Se il tutto si deve ridurre a mero business, allora benvenuta SuperCL.

Preferisco attendere con trepidazione le semifinali di Coppa dei Campioni piuttosto che guardarle ogni santo weekend.


----------



## willcoyote85 (10 Maggio 2019)

Goro ha scritto:


> Bisogna seguire il modello Premier e non il modello SuperLega, se si cerca competitività... se si cerca di creare un'elitè (come in tutte le situazioni economiche del mondo) sarà solo business



impossibilein italia.

il calcio da noi è solo riciclo di denaro, mafia e scommesse. senza parlare del potere della juve. abbiamo bisogno di qualcosa di europeo e tagliare fuori i club allla "zamparini"


----------



## A.C Milan 1899 (10 Maggio 2019)

willcoyote85 ha scritto:


> si , così la juve li ruba tutti come al solito e gli altri si attaccano.... no dai... son stufo anche divedere partite palesemente falsate sempre nello stesso senso. arbitri internazionali e via andare.....



Il problema è che qui ormai molti ragionano da piccola squadra, cioè credono che se andassimo in SuperCL ci andremmo coi Bertolacci di turno, senza nemmeno considerare che questa competizione livellerebbe verso l’alto la potenza economica dei top clubs e quindi anche noi potremmo permetterci dei campioni come una volta.

Ormai i tifosi del Milan ragionano come se fossero i tifosi del Torino.


----------



## A.C Milan 1899 (10 Maggio 2019)

willcoyote85 ha scritto:


> i piccoli si attaccano.
> 
> sonostufo di vedere del non calcio, delle battaglie a colpi di fallacci, perdite di tempo, falsità, bus davanti alla porta, stadi osceni e giocatori osceni tutte le domeniche. mentrequando vedo la CL mi diverto, quando vedo i campionati mi schifo.
> 
> ...




Che poi non ho capito una cosa, chi afferma che la SuperCL creerebbe ancora più divario e quindi ci sarebbero i soliti due o tre che spadroneggiano, dovrebbe spiegarmi perché Agnelli starebbe spingendo per una cosa simile.

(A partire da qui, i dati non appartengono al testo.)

-- ==== Sys2Proof/Tests/Slice0.lean ====
section
/-! SUPPORT. The model's own tests. Expected results are the vectors of spec/95_test_vectors.md (the section is named at each
group) or words written out bit by bit from the encodings of spec/30_encoding.md R70 and R71. Then one witness per
statement with hypotheses, at the boundary values of its clauses. -/

namespace Sys2Proof.Tests

open Sys2Proof Sys2Proof.Machine

/-! ## Configurations of spec/95_test_vectors.md and helpers -/

/-- `WIDE`: address fields one bit wider than their spaces. -/
def wideConfig : Config where
  commandsSize := 2
  commandSize  := 8
  copSize      := 2
  memorySize   := 1
  registerFile := 1
  literalSize  := 4
  catalog :=
    [ ⟨['N', 'O', 'P'], .nop, []⟩, ⟨['J', 'M', 'P'], .jmp, [(.commandAddress, 3)]⟩,
      ⟨['D', 'E', 'C', 'R'], .decr, [(.registerAddress, 2)]⟩,
      ⟨['S', 'T', 'L'], .stl, [(.memoryAddress, 2), (.literal, 4)]⟩ ]

/-- `ZPAD`: position 0 is not a no-op. -/
def zpadConfig : Config where
  commandsSize := 2
  commandSize  := 4
  copSize      := 1
  memorySize   := 0
  registerFile := 1
  literalSize  := 4
  catalog := [⟨['D', 'E', 'C', 'R'], .decr, [(.registerAddress, 1)]⟩, ⟨['N', 'O', 'P'], .nop, []⟩]

/-- `EX8` with DECR's field `w` bits wide. -/
def ex8Decr (w : Nat) : Config :=
  { ex8Config with catalog := [⟨[], .nop, []⟩, ⟨[], .decr, [(.registerAddress, w)]⟩, ⟨[], .jmp, [(.commandAddress, 3)]⟩] }

/-- A machine running the word `w` at slot 0, before any register is set. -/
def running (c : Config) (w : Nat) : State := runWord (bitsN c.commandSize w) (State.init c)

/-- The registers of `REF` from their values. -/
def regs8 (vs : List Nat) : List Bits := vs.map (bitsN 8)

/-- What holds of the state after one step. -/
def after (s : State) (p : State → Bool) : Bool :=
  match step s with
  | .next t => p t
  | _ => false

/-- A running `REF` machine with nothing loaded. -/
def refRun : State := State.reset.startRun

/-- A running `WIDE` machine with nothing loaded. -/
def wideRun : State := (State.init wideConfig).startRun

/-! ## WellFormed refuses each ill-formed term (spec/95 section 4) -/

theorem test_named_configs_wf :
    refConfig.wf = true ∧ ex8Config.wf = true ∧ wideConfig.wf = true ∧ zpadConfig.wf = true := by decide

theorem test_wfCop_refuses :
    Config.wf { ex8Config with catalog := List.replicate 5 ⟨[], .nop, []⟩ } = false := by decide

theorem test_wfFit_refuses : (ex8Decr 7).wf = false ∧ (ex8Decr 6).wf = true := by decide

theorem test_wfKind_refuses_wrong_name :
    Shape.wfKind ⟨[], .ld, [(.memoryAddress, 4), (.literal, 8)]⟩ = false := by decide

theorem test_wfKind_refuses_repeated_name :
    Shape.wfKind ⟨[], .decr, [(.registerAddress, 2), (.registerAddress, 2)]⟩ = false := by decide

theorem test_wfKind_refuses_empty_field : Shape.wfKind ⟨[], .decr, [(.registerAddress, 0)]⟩ = false := by decide

theorem test_wfLiteral_refuses :
    Config.wf { refConfig with catalog := [⟨[], .ldra, [(.literal, 4)]⟩] } = false := by decide

theorem test_wfRanges_refuses :
    Config.wf { ex8Config with literalSize := 0 } = false
      ∧ Config.wf { ex8Config with commandSize := 0, copSize := 0, catalog := [] } = false
      ∧ Config.wf { ex8Config with copSize := 9, catalog := [] } = false := by decide

/-- Field order within a shape is free (R9). -/
theorem test_wfKind_any_order :
    Shape.wfKind ⟨[], .st, [(.registerAddress, 2), (.memoryAddress, 4)]⟩ = true := by decide

/-- spec/95 section 2.1, encoder refusals: the nearest accepted operand and the first refused one. -/
theorem test_instr_wf_bounds :
    Instr.wf refConfig 6 (.decr 3) = true ∧ Instr.wf refConfig 6 (.decr 4) = false
      ∧ Instr.wf refConfig 1 (.stl 15 (bitsN 8 0)) = true ∧ Instr.wf refConfig 1 (.stl 16 (bitsN 8 0)) = false
      ∧ Instr.wf refConfig 10 (.ldra (bitsN 9 256)) = false ∧ Instr.wf refConfig 7 (.decr 3) = false
      ∧ Instr.wf refConfig 15 .nop = false := by decide

/-! ## Decoding, words written out bit by bit (R70, R71; spec/95 section 2.1) -/

theorem test_decode_nop : decodeTableWord 16 0b0000000000000000 = some .nop := by decide
theorem test_decode_stl :
    decodeTableWord 16 0b0001001111001000 = some (.stl 3 [true, true, false, false, true, false, false, false]) := by
  decide
theorem test_decode_ld : decodeTableWord 16 0b0010001101000000 = some (.ld 3 1) := by decide
theorem test_decode_jmpc : decodeTableWord 16 0b0011010000000000 = some (.jmpc 4) := by decide
theorem test_decode_mul : decodeTableWord 16 0b0100011011000000 = some (.mul 1 2 3) := by decide
theorem test_decode_st : decodeTableWord 16 0b0101010110000000 = some (.st 5 2) := by decide
theorem test_decode_decr_pad : decodeTableWord 16 0b0110111111111111 = some (.decr 3) := by decide
theorem test_decode_jmp : decodeTableWord 16 0b0111000000000000 = some (.jmp 0) := by decide
theorem test_decode_push : decodeTableWord 16 0b1000010000000000 = some (.push 1) := by decide
theorem test_decode_pop : decodeTableWord 16 0b1001100000000000 = some (.pop 2) := by decide
theorem test_decode_ldra :
    decodeTableWord 16 0b1010000001010000
      = some (.ldra [false, false, false, false, false, true, false, true]) := by decide
theorem test_decode_ret : decodeTableWord 16 0b1011000000000000 = some .ret := by decide
theorem test_decode_pushra : decodeTableWord 16 0b1100000000000000 = some .pushra := by decide
theorem test_decode_popra : decodeTableWord 16 0b1101000000000000 = some .popra := by decide
theorem test_decode_mov : decodeTableWord 16 0b1110011000000000 = some (.mov 1 2) := by decide
theorem test_decode_unrecognised :
    rawDecode refConfig (bitsN 16 0b1111000100100011) = .unrecognised 15
      ∧ rawDecode ex8Config (bitsN 8 0b11010101) = .unrecognised 3 := by decide
theorem test_decode_ex8 :
    decodeTableWord 8 0b01000000 = some (.decr 0) ∧ decodeTableWord 8 0b10000000 = some (.jmp 0)
      ∧ decodeTableWord 8 0b01111111 = some (.decr 3) ∧ decodeTableWord 8 0b00000000 = some .nop := by decide
/-- R17: `v[5:2]` of eight digits, one bit, and the two ends' empty ranges. -/
theorem test_bitRange :
    bitRange (bitsN 8 0b10110100) 5 2 = bitsN 4 0b1101 ∧ bitRange (bitsN 8 0b10110100) 7 7 = [true]
      ∧ bitRange (bitsN 8 0b10110100) 7 8 = [] ∧ bitRange (bitsN 8 0b10110100) (-1) 0 = [] := by decide
theorem test_encode :
    encode refConfig 1 (.stl 3 [true, true, false, false, true, false, false, false])
        = some (bitsN 16 0b0001001111001000)
      ∧ encode refConfig 4 (.mul 1 2 3) = some (bitsN 16 0b0100011011000000)
      ∧ encode ex8Config 1 (.decr 0) = some [false, true, false, false, false, false, false, false] := by decide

La Juve è ben lontana dall’avere delle possibilità economiche pari ai colossi che hanno dominato l’ultimo decennio, se questa cosa andasse a creare ancora più divario ne pagheremmo le conseguenze non solo noi, ma pure loro. 

Quindi in questo scenario avremmo Agnelli che spinge per creare una SuperCL nella quale la Juve finirebbe per essere la Fiorentina del torneo.

Mi sembra quantomeno bizzarro, visto che come dicevo tutto si può imputare alla Juve ma non di non saper fare i propri interessi.

Poi per chi vuole solo le vincitrici del campionato in coppa campioni.....

BEH, no comment. 

In questo modo al giorno d’oggi diventerebbe più prestigiosa l’Europa League, visto che l’Europa League sarebbe molto più piena di squadre forti rispetto alla CL, che vedrebbe semifinali tra il Real, il Barca, o qualche inglese e qualche squadretta del campionato scozzese o norvegese.

La Coppa Campioji dove si qualifica solo la prima poteva avere senso prima della sentenza Bosman, quando anche delle squadrette potevano avere e tenere dei campioni. Ora non ha il minimo senso.


----------



## A.C Milan 1899 (10 Maggio 2019)

sunburn ha scritto:


> E' assolutamente così. Se i club attualmente più ricchi accettassero di fare una rivoluzione di questo tipo, lo farebbero solo e soltanto per minimo raddoppiare o triplicare i loro guadagni. Le italiane magari riuscirebbero ad arrivare a essere ricche quanto lo sono loro adesso, ma nel frattempo loro sarebbero già tre volte più ricchi.



Non ha senso questa cosa. La Juve stessa adesso non può reggere il confronto coi top clubs a livello di guadagni, per quale ragione Agnelli spingerebbe per un qualcosa che porterebbe la Juve ad essere ancora più lontana? Ha zero senso la cosa. Guarda il fatturato della Juve e confrontalo con Real e Barca, c’è un abisso. Che senso avrebbe da parte di Agnelli spingere per un sistema che li renderebbe ancora meno competitivi, che già oggi la Juve non può certo permettersi le squadre piene di campioni che avevano dal ‘95 al 2005?



varvez ha scritto:


> Per rendere di nuovo competitivi i campionati si potrebbe iniziare a ridimensionare il tutto. In Champions League ci va solo la prima, tutti i tornei nazionali a 16 squadre, gestione dei diritti TV uguale in ogni paese, etc.
> 
> Perché dobbiamo avere gli stessi regolamenti solo dove fa comodo a loro. A me già la Champions con squadre che sono arrivate quarte pare un abominio.
> 
> La SuperLega, se dovesse arrivare, diventerebbe un torneo di prestigio dove a vincere sarebbero sempre le stesse, senza il brivido di quella che era la coppa dei campioni e i miracoli stile Nottingham.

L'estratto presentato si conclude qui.